Фрида чуть подняла брови.

- В этой стране, - он помолчал, - начинаешь верить, что есть дьявол. Хотя, конечно, что есть Бог – тоже веришь. И, кстати, Тартини влюбился в свою ученицу, и бежал от этой любви в монастырь.

- Где тут ближайший? – усмешливо спросила Фрида и подняла смычок. «Давайте играть».

Они вышли из консерватории в тот час, когда – совершенно неожиданно, - небо очистилось от завесы туч, и стало таким, каким оно и должно быть здесь, среди веселых холмов – высоким, голубовато-золотистым, с брусничной полосой понизу, там, где укатывалось за горизонт солнце.

Лужицы на мостовой покрылись тонким, еле заметным ледком и Фрида вдруг вспомнила то, как вез ее на запад, через мост, серый поезд метро, и как играли лучи заката в окнах бесчисленных небоскребов.

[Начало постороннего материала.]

-- ==== Sys2Proof/Machine/Fields.lean ====
section
/-!
DEFINITION. The offset of every register (`R.…`) and the place of every field (`F.…`) of the
register tables, under the spec's own names (R11, R495).  Indices are those of R12.
-/

namespace Sys2Proof.Machine

/-! Register offsets. -/

def R.devId : Nat := 0x0
def R.devStep : Nat := 0x4
def R.drwSelf : Nat := 0x10
def R.violCnt : Nat := 0x14
def R.violLog : Nat := 0x18
def R.ownQue (i : Nat) : Nat := 0x100 + 0x4 * i
def R.ownKey (i : Nat) : Nat := 0x120 + 0x4 * i
def R.ownJig (i : Nat) : Nat := 0x1A0 + 0x4 * i
def R.ownNs0 : Nat := 0x1B0
def R.ownNs1 : Nat := 0x1B4
def R.ownMisc : Nat := 0x1B8
def R.ownPin : Nat := 0x1BC
def R.ownCtx (i : Nat) : Nat := 0x1C0 + 0x4 * i
def R.ownBulk : Nat := 0x200
def R.ownStatus : Nat := 0x204
def R.resetCause : Nat := 0x10000
def R.rstCmd : Nat := 0x10004
def R.rstStatus : Nat := 0x10008
def R.rstIsland : Nat := 0x1000C
def R.bootStatus : Nat := 0x10010
def R.bootPush : Nat := 0x10014
def R.bootCountLo : Nat := 0x10018
def R.bootCountHi : Nat := 0x1001C
def R.optActive0 : Nat := 0x10100
def R.optActive1 : Nat := 0x10104
def R.optActiveRsv (i : Nat) : Nat := 0x10108 + 0x4 * i
def R.optStage0 : Nat := 0x10180
def R.optStage1 : Nat := 0x10184
def R.optStageRsv (i : Nat) : Nat := 0x10188 + 0x4 * i
def R.optCmd : Nat := 0x101F0
def R.optStatus : Nat := 0x101F4
def R.optMfg : Nat := 0x101F8
def R.meas (i : Nat) (j : Nat) : Nat := 0x18000 + 0x40 * i + 0x4 * j
def R.measCnt (i : Nat) : Nat := 0x18200 + 0x4 * i
def R.attNonce (i : Nat) : Nat := 0x18300 + 0x4 * i
def R.attDest : Nat := 0x18320
def R.attCmd : Nat := 0x18324
def R.attStatus : Nat := 0x18328
def R.attPubkey (i : Nat) : Nat := 0x18400 + 0x4 * i
def R.evtRoute (i : Nat) : Nat := 0x20000 + 0x10 * i
def R.evtTime (i : Nat) : Nat := 0x20004 + 0x10 * i
def R.evtOwn (i : Nat) : Nat := 0x20008 + 0x10 * i
def R.evtPend (i : Nat) : Nat := 0x22000 + 0x4 * i
def R.fabricCause : Nat := 0x22040
def R.queueCfg (i : Nat) : Nat := 0x30000 + 0x20 * i
def R.queueCred (i : Nat) : Nat := 0x30004 + 0x20 * i
def R.queueWm (i : Nat) : Nat := 0x30008 + 0x20 * i
def R.queueStat (i : Nat) : Nat := 0x3000C + 0x20 * i
def R.queueUnderCnt (i : Nat) : Nat := 0x30010 + 0x20 * i
def R.queueDropCnt (i : Nat) : Nat := 0x30014 + 0x20 * i
def R.queueEpoch (i : Nat) : Nat := 0x30018 + 0x20 * i
def R.jigAir : Nat := 0x40000
def R.jigLoadSrc : Nat := 0x40010
def R.jigLoadCmd : Nat := 0x40014
def R.jigLoadStatus : Nat := 0x40018
def R.jigNotice (i : Nat) : Nat := 0x40100 + 0x4 * i
def R.jtCtl (i : Nat) : Nat := 0x41000 + 0x40 * i
def R.jtEntry (i : Nat) : Nat := 0x41004 + 0x40 * i
def R.jtWdog (i : Nat) : Nat := 0x41008 + 0x40 * i
def R.jtStat (i : Nat) : Nat := 0x4100C + 0x40 * i
def R.jtIwin (i : Nat) : Nat := 0x41010 + 0x40 * i
def R.jtDwin (i : Nat) : Nat := 0x41014 + 0x40 * i
def R.jtLateCnt (i : Nat) : Nat := 0x41018 + 0x40 * i
def R.jtFaultInfo (i : Nat) : Nat := 0x4101C + 0x40 * i
def R.jtProg (i : Nat) (j : Nat) : Nat := 0x41020 + 0x40 * i + 0x4 * j
def R.jtLastFault (i : Nat) (j : Nat) : Nat := 0x41028 + 0x40 * i + 0x4 * j
def R.lphyBandcfg : Nat := 0x80000
def R.lphyApply : Nat := 0x80004
def R.lphyStatus : Nat := 0x80008
def R.lphyRxcfg (i : Nat) : Nat := 0x80100 + 0x10 * i
def R.lphyRxstat (i : Nat) : Nat := 0x80104 + 0x10 * i
def R.lphyClipCnt (i : Nat) : Nat := 0x80108 + 0x10 * i
def R.lphyHdrDropCnt (i : Nat) : Nat := 0x8010C + 0x10 * i
def R.lphyTxcfg (i : Nat) : Nat := 0x80200 + 0x10 * i
def R.lphyTxstat (i : Nat) : Nat := 0x80204 + 0x10 * i
def R.lphyTxclipCnt (i : Nat) : Nat := 0x80208 + 0x10 * i
def R.lphyFirCtl (i : Nat) : Nat := 0x8020C + 0x10 * i
def R.lphyFir (i : Nat) (j : Nat) : Nat := 0x81000 + 0x100 * i + 0x4 * j
def R.lphyMask (i : Nat) (j : Nat) : Nat := 0x82000 + 0x10 * i + 0x4 * j
def R.lphyMaskGen : Nat := 0x82040
def R.lphyLimit (i : Nat) (j : Nat) : Nat := 0x83000 + 0x80 * i + 0x4 * j
def R.lphyTrim (i : Nat) (j : Nat) : Nat := 0x83100 + 0x80 * i + 0x4 * j
def R.lphyCompatCfg : Nat := 0x84000
def R.lphyCompatAddr : Nat := 0x84004
def R.lphyCompatEui (i : Nat) : Nat := 0x84008 + 0x4 * i
def R.lphyCompatCsma : Nat := 0x84010
def R.lphyCompatMask (i : Nat) : Nat := 0x84020 + 0x4 * i
def R.lphyCompatDropCnt : Nat := 0x84030
def R.lphyDetcfg : Nat := 0x85000
def R.lphyDetthr : Nat := 0x85004
def R.lphyCombCnt : Nat := 0x85008
def R.lphySplitCnt : Nat := 0x8500C
def R.lphyDetstat (i : Nat) : Nat := 0x85100 + 0x20 * i
def R.lphyFalseSyncCnt (i : Nat) : Nat := 0x85104 + 0x20 * i
def R.lphyResyncCnt (i : Nat) : Nat := 0x85108 + 0x20 * i
def R.lphyCapturedCnt (i : Nat) : Nat := 0x8510C + 0x20 * i
def R.lphyBlankCnt (i : Nat) : Nat := 0x85110 + 0x20 * i
def R.lphyStepCnt (i : Nat) : Nat := 0x85114 + 0x20 * i
def R.lphySelfDropCnt (i : Nat) : Nat := 0x85118 + 0x20 * i
def R.lphyLdflt (i : Nat) : Nat := 0x85200 + 0x10 * i
def R.lphyAbortCnt (i : Nat) : Nat := 0x85204 + 0x10 * i
def R.lphyAckHeldCnt (i : Nat) : Nat := 0x85208 + 0x10 * i
def R.swpCfg : Nat := 0xC0000
def R.swpStatus : Nat := 0xC0004
def R.swpRxCnt (i : Nat) : Nat := 0xC0010 + 0x4 * i
def R.lmacSfcfg : Nat := 0xD0000
def R.lmacSfNum : Nat := 0xD0004
def R.lmacSfOpen : Nat := 0xD0008
def R.lmacSfStat : Nat := 0xD000C
def R.lmacOwn : Nat := 0xD0010
def R.lmacArq : Nat := 0xD0014
def R.lmacAssocCfg : Nat := 0xD0018
def R.lmacPhaseid : Nat := 0xD001C
def R.lmacRouteCfg : Nat := 0xD0020
def R.lmacRouteStat : Nat := 0xD0024
def R.lmacDupRx : Nat := 0xD0040
def R.lmacMicFailCnt : Nat := 0xD0044
def R.lmacSecLowCnt : Nat := 0xD0048
def R.lmacNoAckCnt : Nat := 0xD004C
def R.lmacRetxCnt : Nat := 0xD0050
def R.lmacUnknownCnt : Nat := 0xD0054
def R.lmacSlotSkipCnt : Nat := 0xD0058
def R.lmacTmapRejCnt : Nat := 0xD005C
def R.lmacPhaseUncCnt : Nat := 0xD0060
def R.lmacQuietRefCnt : Nat := 0xD0064
def R.lmacAckBlockedCnt : Nat := 0xD0068
def R.lmacSlotmap (i : Nat) : Nat := 0xD0100 + 0x4 * i
def R.lmacNmap (i : Nat) (j : Nat) : Nat := 0xD1000 + 0x80 * i + 0x4 * j
def R.lmacNmapStat (i : Nat) : Nat := 0xD1300 + 0x4 * i
def R.dlvRingCfg : Nat := 0xD2000
def R.dlvRingWr : Nat := 0xD2004
def R.dlvRingRd : Nat := 0xD2008
def R.radioCfg : Nat := 0xE0000
def R.radioFem : Nat := 0xE0004
def R.radioSfcfg : Nat := 0xE0008
def R.radioAnchorS : Nat := 0xE000C
def R.radioSfNum : Nat := 0xE0010
def R.radioSfStat : Nat := 0xE0014
def R.radioGuard : Nat := 0xE0018
def R.radioPoll : Nat := 0xE001C
def R.radioStatus : Nat := 0xE0020
def R.rfMissCnt : Nat := 0xE0040
def R.rfWakeLostCnt : Nat := 0xE0044
def R.rfConnLostCnt : Nat := 0xE0048
def R.rfDutyDenyCnt : Nat := 0xE004C
def R.rfAckDeniedCnt : Nat := 0xE0050
def R.rfEvtMismatchCnt : Nat := 0xE0054
def R.rfDupRx : Nat := 0xE0058
def R.rfMicFailCnt : Nat := 0xE005C
def R.rfFcsFailCnt : Nat := 0xE0060
def R.rfNoAckCnt : Nat := 0xE0064
def R.radioChan (i : Nat) : Nat := 0xE0100 + 0x4 * i
def R.dcLo (i : Nat) : Nat := 0xE0400 + 0x20 * i
def R.dcHi (i : Nat) : Nat := 0xE0404 + 0x20 * i
def R.dcLimit (i : Nat) : Nat := 0xE0408 + 0x20 * i
def R.dcReserve (i : Nat) : Nat := 0xE040C + 0x20 * i
def R.dcUsed (i : Nat) : Nat := 0xE0410 + 0x20 * i
def R.dcDenyCnt (i : Nat) : Nat := 0xE0414 + 0x20 * i
def R.dcStatus : Nat := 0xE0500
def R.dcCkptS : Nat := 0xE0504
def R.ciphCfg : Nat := 0x100000
def R.ciphFcLimit : Nat := 0x100004
def R.ciphFcWarn : Nat := 0x100008
def R.ciphOwnEui (i : Nat) : Nat := 0x10000C + 0x4 * i
def R.ciphStatus : Nat := 0x100014
def R.ciphFaultCnt : Nat := 0x100020
def R.ciphAuthFailCnt : Nat := 0x100024
def R.ciphImportFailCnt : Nat := 0x100028
def R.ciphRekeyRefusedCnt : Nat := 0x10002C
def R.ciphFcInvalidCnt : Nat := 0x100030
def R.ciphXpub (i : Nat) : Nat := 0x100100 + 0x4 * i
def R.ciphXsig (i : Nat) : Nat := 0x100180 + 0x4 * i
def R.keyInfo (i : Nat) : Nat := 0x101000 + 0x10 * i
def R.keyUseLo (i : Nat) : Nat := 0x101004 + 0x10 * i
def R.keyLimitLo (i : Nat) : Nat := 0x101008 + 0x10 * i
def R.keyHi (i : Nat) : Nat := 0x10100C + 0x10 * i
def R.keyGen (i : Nat) : Nat := 0x103000 + 0x4 * i
def R.ncpCfg : Nat := 0x120000
def R.ncpStatus : Nat := 0x120004
def R.ncpIndexStat : Nat := 0x120008
def R.ncpMissMax : Nat := 0x12000C
def R.ncpMissCnt : Nat := 0x120020
def R.ncpMissSlowCnt : Nat := 0x120024
def R.ncpCtxLateCnt : Nat := 0x120028
def R.ncpBufFullCnt : Nat := 0x12002C
def R.delivRefusedCnt : Nat := 0x120030
def R.delivFullCnt : Nat := 0x120034
def R.ncpPageErrCnt : Nat := 0x120038
def R.storCfg : Nat := 0x140000
def R.storStatus : Nat := 0x140004
def R.storCap : Nat := 0x140008
def R.storFree : Nat := 0x14000C
def R.storWear : Nat := 0x140010
def R.storBad : Nat := 0x140014
def R.storJournalSeq : Nat := 0x140018
def R.storCorrCnt : Nat := 0x140040
def R.storUncorrCnt : Nat := 0x140044
def R.storRetryCnt : Nat := 0x140048
def R.storSuspendCnt : Nat := 0x14004C
def R.storNsSize (i : Nat) : Nat := 0x140100 + 0x10 * i
def R.storNsStat (i : Nat) : Nat := 0x140104 + 0x10 * i
def R.storNsUsed (i : Nat) : Nat := 0x140108 + 0x10 * i
def R.plmbCfg : Nat := 0x160000
def R.plmbBw : Nat := 0x160004
def R.plmbSwitch : Nat := 0x160008
def R.plmbSteer : Nat := 0x16000C
def R.plmbStatus : Nat := 0x160010
def R.plmbFunc : Nat := 0x160014
def R.plmbFreq : Nat := 0x160018
def R.plmbPhaseErr : Nat := 0x16001C
def R.plmbTbSec : Nat := 0x160020
def R.plmbTbFrac : Nat := 0x160024
def R.plmbTodSet : Nat := 0x160028
def R.plmbRelS : Nat := 0x16002C
def R.plmbHostSample : Nat := 0x160030
def R.plmbAlign : Nat := 0x160034
def R.plmbPpsOutlierCnt : Nat := 0x160040
def R.plmbHostLateCnt : Nat := 0x160044
def R.plmbSwitchCnt : Nat := 0x160048
def R.plmbOutCfg (i : Nat) : Nat := 0x160080 + 0x10 * i
def R.plmbOutPeriod (i : Nat) : Nat := 0x160084 + 0x10 * i
def R.plmbOutPhase (i : Nat) : Nat := 0x160088 + 0x10 * i
def R.plmbOutStat (i : Nat) : Nat := 0x16008C + 0x10 * i
def R.plmbZxCfg (i : Nat) : Nat := 0x160100 + 0x20 * i
def R.zxStat (i : Nat) : Nat := 0x160104 + 0x20 * i
def R.zxNum (i : Nat) : Nat := 0x160108 + 0x20 * i
def R.zxTLo (i : Nat) : Nat := 0x16010C + 0x20 * i
def R.zxTHi (i : Nat) : Nat := 0x160110 + 0x20 * i
def R.zxFreq (i : Nat) : Nat := 0x160114 + 0x20 * i
def R.zxPhase (i : Nat) : Nat := 0x160118 + 0x20 * i
def R.zxRejectCnt (i : Nat) : Nat := 0x16011C + 0x20 * i
def R.uartCfg (i : Nat) : Nat := 0x170000 + 0x100 * i
def R.uartBaud (i : Nat) : Nat := 0x170004 + 0x100 * i
def R.uartTiming (i : Nat) : Nat := 0x170008 + 0x100 * i
def R.uartFrame (i : Nat) : Nat := 0x17000C + 0x100 * i
def R.uartStatus (i : Nat) : Nat := 0x170010 + 0x100 * i
def R.uartBrkLen (i : Nat) : Nat := 0x170014 + 0x100 * i
def R.uartRxdata (i : Nat) : Nat := 0x170018 + 0x100 * i
def R.uartTxdata (i : Nat) : Nat := 0x17001C + 0x100 * i
def R.uartCause (i : Nat) : Nat := 0x170020 + 0x100 * i
def R.uartOvrCnt (i : Nat) : Nat := 0x170024 + 0x100 * i
def R.uartErrCnt (i : Nat) : Nat := 0x170028 + 0x100 * i
def R.uartBrkCnt (i : Nat) : Nat := 0x17002C + 0x100 * i
def R.uartResp (i : Nat) (j : Nat) : Nat := 0x170400 + 0x100 * i + 0x4 * j
def R.ringCfg : Nat := 0x171000
def R.ringCfg2 : Nat := 0x171004
def R.ringSilent : Nat := 0x171008
def R.ringFilter (i : Nat) : Nat := 0x17100C + 0x4 * i
def R.ringStatus : Nat := 0x171014
def R.ringCause : Nat := 0x171018
def R.ringRxCnt : Nat := 0x171020
def R.ringCrcCnt : Nat := 0x171024
def R.ringFragCnt : Nat := 0x171028
def R.ringOrphanCnt : Nat := 0x17102C
def R.ringRxLostCnt : Nat := 0x171030
def R.chkCfg (i : Nat) : Nat := 0x172000 + 0x40 * i
def R.chkInit (i : Nat) : Nat := 0x172004 + 0x40 * i
def R.chkXorout (i : Nat) : Nat := 0x172008 + 0x40 * i
def R.chkFeed8 (i : Nat) : Nat := 0x17200C + 0x40 * i
def R.chkFeed16 (i : Nat) : Nat := 0x172010 + 0x40 * i
def R.chkFeed32 (i : Nat) : Nat := 0x172014 + 0x40 * i
def R.chkResult (i : Nat) : Nat := 0x172018 + 0x40 * i
def R.chkExpected (i : Nat) : Nat := 0x17201C + 0x40 * i
def R.chkCtl (i : Nat) : Nat := 0x172020 + 0x40 * i
def R.chkAlive (i : Nat) : Nat := 0x172024 + 0x40 * i
def R.chkStatus (i : Nat) : Nat := 0x172028 + 0x40 * i
def R.chkMismatchCnt (i : Nat) : Nat := 0x17202C + 0x40 * i
def R.pwrBudget : Nat := 0x180000
def R.pwrLdCfg : Nat := 0x180004
def R.pwrLdMw (i : Nat) : Nat := 0x180008 + 0x4 * i
def R.pwrShare : Nat := 0x180014
def R.pwrLgCfg : Nat := 0x180018
def R.pwrLgThreads : Nat := 0x18001C
def R.pwrCmd : Nat := 0x180020
def R.pwrStatus : Nat := 0x180024
def R.pwrBase : Nat := 0x180028
def R.pwrHeld : Nat := 0x18002C
def R.pwrDrw (i : Nat) : Nat := 0x180030 + 0x4 * i
def R.pwrDenyCnt (i : Nat) : Nat := 0x180040 + 0x4 * i
def R.pwrIsland : Nat := 0x180050
def R.pwrCause : Nat := 0x180060
def R.pwrLtrA : Nat := 0x180100
def R.pwrLtrB : Nat := 0x180104
def R.tnlStatus : Nat := 0x190000
def R.tnlCmd : Nat := 0x190004
def R.tnlCause : Nat := 0x190008
def R.tnlLossInfo : Nat := 0x19000C
def R.eccScrub : Nat := 0x190010
def R.eccLog : Nat := 0x190014
def R.tnlCorrCnt (i : Nat) : Nat := 0x190020 + 0x4 * i
def R.tnlReplayCnt (i : Nat) : Nat := 0x190028 + 0x4 * i
def R.tnlEraseCnt : Nat := 0x190030
def R.tnlLossCnt : Nat := 0x190034
def R.tnlRegDropCnt : Nat := 0x190038
def R.ctxPoisonDropCnt : Nat := 0x19003C
def R.eccCorrCnt (i : Nat) : Nat := 0x190100 + 0x8 * i
def R.eccUncorrCnt (i : Nat) : Nat := 0x190104 + 0x8 * i
def R.tnlPoison : Nat := 0x190200
def R.dbgTraceCfg : Nat := 0x1A0000
def R.dbgReq : Nat := 0x1A0004
def R.dbgStatus : Nat := 0x1A0008
def R.dbgTrace (i : Nat) : Nat := 0x1A0100 + 0x4 * i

- Хочется гулять, - вдруг сказала она.

- А вы не замерзнете? – спросил мужчина.

- Ну, у вас же наверняка найдется шарф. Или глинтвейн. Или и то, и другое, - Фрида натянула перчатки и посмотрела на него снизу вверх. «Ну, ведите. Или вы, как говорят, на моей далекой родине, не местный?»

- Я думал, вы из Нью-Йорка, - Мартин открыл перед ней дверь.

- Там тоже так говорят, - Фрида вдохнула ломкий, колючий вечерний воздух и замолчала.

- Я самый что ни на есть местный, - он пошел рядом с Фридой, примериваясь к ее шагу. «Могу даже показать, насколько».

- Давайте, - она подняла голову и посмотрела ему прямо в глаза – синие, как самое глубокое, предзакатное небо.

Она почему-то думала, что Мартин поведет ее домой, но они пришли на кладбище – долгое пространство на склоне холма, покрытой пожухлой, в изморози травой, с расставленными то тут, то там плитами светлого мрамора.

- Это не еврейское, - она подошла к одному из памятников, - с выбитым крестом.

- Еврейского больше нет. Его разгромили в Ночь Разбитого Стекла – последнее слово он сказал по-немецки, и Фрида поежилась – острое слово, блестящее, злое, как длинный, притаившийся на кухонном полу осколок разбитого бокала, который только и ждет, чтобы вонзиться в мягкую плоть ладони, чуть пониже большого пальца.

- Потом туда упала бомба, во время войны. А после войны евреев тут не было. – закончил Мартин.

- Но вы? – Фрида чуть кивнула на его кипу.

- Я не еврей, - он помолчал и добавил: «Пока еще».

- А, - сказала Фрида, и повернулась к нему спиной.

Когда ей было шестнадцать, она выиграла стипендию от иерусалимской консерватории – три месяца в раскаленном, душном городе, девяносто дней уроков и упражнений – до пота, до мигреней, до боли в кончиках пальцев.

Ее учителем был один из тех, кого вывезли отсюда – на пароходах и поездах, закутанных, запуганных, с одними глазами, торчащими из-под шапок и платков. Родители успели всунуть ему скрипку, – детскую маломерку в одну четверть, такую же, на которой играла когда-то трехлетняя Фрида.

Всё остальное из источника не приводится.